En examinant la disposition que vous voulez réintroduire, on pourrait l'interpréter en disant que cette dernière ne s'applique pas à des zones créées ultérieurement. La suppression de cette disposition est donc un simple toilettage qui ne modifie absolument pas le sens de la loi. Je ne vois pas en quoi cela entraînerait des dérogations supplémentaires; elles résulteront de l'introduction de la notion de plan d'alignement qui sera forcément interprétée de manière restrictive. Car, bien qu'il ne soit pas mentionné dans la loi d'application sur l'aménagement du territoire, le plan d'alignement implique, selon la jurisprudence du Tribunal fédéral, une procédure d'adoption conforme au plan d'affectation du sol, c'est-à-dire une mise à l'enquête publique, un préavis du Conseil municipal, etc.
Objectivement, je crois que la disposition que vous voulez réintroduire était une simple disposition transitoire au moment où la loi avait été adoptée et qui, aujourd'hui, n'a plus de sens.
M. Laurent Moutinot, conseiller d'Etat. A l'origine, ce projet de loi était quelque peu excessif. Aujourd'hui, votre commission d'aménagement est parvenue à trouver une solution qui respecte le principe de base d'interdire les constructions à 30 mètres de la forêt, tout en permettant d'introduire - avec une souplesse raisonnable et les garde-fous qui évitent que l'exception devienne la règle - un système acceptable.
Je rappelle que parmi les cas bizarres entourant cette loi se trouve celui où, quand une route sépare une parcelle de la forêt, les 30 mètres se calculent en traversant la route. Cela n'a évidemment aucun sens par rapport à la protection de la forêt elle-même, déjà limitée par la route.

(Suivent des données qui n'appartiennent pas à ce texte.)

-- ==== Sys2Proof/Machine/Flags.lean ====
section
/-! DEFINITION. The status bits, the interrupt line, and the words the window's registers read. The block has no
arithmetic flags (10_state.md R46): READY, BUSY, DONE, ERR and WVALID are all there is. -/

namespace Sys2Proof.Machine

/-- STATUS (R40): READY, BUSY, DONE, ERR, WVALID in bits 0 to 4. -/
def State.statusWord (s : State) : Word :=
  0#27 ++ BitVec.ofBool s.wvalid ++ BitVec.ofBool s.err.isPending ++ BitVec.ofBool s.done ++
    BitVec.ofBool s.busy ++ BitVec.ofBool s.ready

/-- ID, constant (R37). -/
def idWord : Word := 0x47463801#32

/-- PARAM: POLY[7:0], GEN, NP, NC from the top byte down (R38). -/
def paramWord (cfg : Config) : Word :=
  cfg.poly.extractLsb' 0 8 ++ cfg.gen ++ BitVec.ofNat 8 cfg.np ++ BitVec.ofNat 8 cfg.nc

/-- CTRL reads the two enables; the action bits and the reserved bits read 0 (R39). -/
def State.ctrlWord (s : State) : Word := 0#30 ++ BitVec.ofBool s.ieErr ++ BitVec.ofBool s.ieDone

/-- RESULT (R42). -/
def State.resultWord (s : State) : Word := 0#24 ++ s.r

/-- ERR (R43). -/
def State.errWord (s : State) : Word :=
  BitVec.ofBool s.err.multi ++ 0#7 ++ s.err.info ++ s.err.opc ++ s.err.code

/-- CFG (R44). -/
def State.cfgWord (s : State) : Word := 0#16 ++ s.k ++ s.t

/-- The interrupt output, a level (R207). -/
def State.irq (s : State) : Bool := (s.ieDone && s.done) || (s.ieErr && s.err.isPending)

end Sys2Proof.Machine
end

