-- ==== Sys2Proof/Certificates/Slice0/Obligations.lean ====
section
/-! DEFINITION. The statements for the provers. Each docstring names the rules of spec/ it speaks of. -/

open Sys2Proof Sys2Proof.Machine

/-! ## Encoding -/

/-- R70, R73 to R75, R81: every command, with every operand, decodes from its own bytes, and the bytes after it are
left. -/
def Obligations.EveryCommandDecodesFromItsBytes : Prop :=
  ∀ (i : Instr) (rest : List Byte), decode (encodeBytes i ++ rest) = .ok (i, rest)

/-- R76: the decoder rejects exactly the words for which one of the six conditions holds and names the first one;
233 opcode values are undefined; an illegal pending word raises ILLEGAL_CMD with OPC = w[31:24] and INFO 0x00 and
changes nothing else. -/
def Obligations.IllegalWordsAreRule76 : Prop :=
  (∀ w : Word, (match decodeWord w with | .ok _ => none | .error e => some e) = firstIllegal (Fields.ofWord w)) ∧
  ((List.range 256).filter (fun n => (shapeOf (BitVec.ofNat 8 n)).isNone)).length = 233 ∧
  ∀ (s : State) (w : Word) (rest : List Turn), s.ready = true → s.pending = some w → s.agenda = .engine :: rest →
    firstIllegal (Fields.ofWord w) ≠ none →
    ∃ t, step s = .next t ∧
      RaisedFrom { s with agenda := rest } t .illegalCmd (w.extractLsb' 24 8) 0x00#8

/-- R73, R79: encoding what a legal word decodes to gives the word back, but for a field that R replaces, which is
written 0. -/
def Obligations.LegalWordsReencodeCanonically : Prop :=
  ∀ (f : Fields) (i : Instr), decodeWord f.toWord = .ok i →
    encode i = Fields.toWord
      { f with a := if f.sa then 0x00#8 else f.a, b := if f.sb then 0x00#8 else f.b }

/-- R73: operand a is R when w[16] = 1 and w[15:8] otherwise, operand b is R when w[17] = 1 and w[7:0] otherwise, a
count or an index is w[15:8]; a field that R replaces may hold any value without changing what is decoded. -/
def Obligations.OperandsFollowSelectBits : Prop :=
  (∀ (s : State) (w : Word) (a b : Src),
    (decodeWord w = .ok (.add a b) ∨ decodeWord w = .ok (.mul a b) ∨ decodeWord w = .ok (.div a b) ∨
      decodeWord w = .ok (.pow a b)) →
    operandValue s a = (if w.getLsbD 16 then s.r else w.extractLsb' 8 8) ∧
    operandValue s b = (if w.getLsbD 17 then s.r else w.extractLsb' 0 8)) ∧
  (∀ (s : State) (w : Word) (a : Src),
    (decodeWord w = .ok (.inv a) ∨ decodeWord w = .ok (.log a) ∨ decodeWord w = .ok (.exp a) ∨
      decodeWord w = .ok (.eval a)) →
    operandValue s a = (if w.getLsbD 16 then s.r else w.extractLsb' 8 8)) ∧
  (∀ (w : Word) (n : Byte),
    (decodeWord w = .ok (.sett n) ∨ decodeWord w = .ok (.setk n) ∨ decodeWord w = .ok (.rdc n) ∨
      decodeWord w = .ok (.rdx n) ∨ decodeWord w = .ok (.rdy n) ∨ decodeWord w = .ok (.rdw n)) →
    n = w.extractLsb' 8 8) ∧
  (∀ (s : State) (w : Word) (i : Byte) (v : Src),
    (decodeWord w = .ok (.wrc i v) ∨ decodeWord w = .ok (.wrx i v) ∨ decodeWord w = .ok (.wry i v)) →
    i = w.extractLsb' 8 8 ∧ operandValue s v = (if w.getLsbD 17 then s.r else w.extractLsb' 0 8)) ∧
  (∀ (f : Fields) (v : Byte),
    (f.sa = true → decodeWord (Fields.toWord { f with a := v }) = decodeWord f.toWord) ∧
    (f.sb = true → decodeWord (Fields.toWord { f with b := v }) = decodeWord f.toWord))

Il y a un certain nombre de cas de ce genre où, de toute évidence, un plan d'alignement - qui est un instrument suffisamment strict et raisonnable - peut régler cette problématique.
Par conséquent, Mesdames et Messieurs les députés, je vous invite à voter ce projet tel qu'il ressort des travaux de la commission d'aménagement.
Mis aux voix, ce projet de loi est adopté en premier débat par 45 oui contre 16 non et 4 abstentions.
Deuxième débat: Session 07 (avril 2005) - Séance 40 du 28.04.2005
La présidente. Nous prenons une pause de 15 minutes. Nous nous retrouverons à 10h10 et poursuivrons l'examen de ce projet de loi.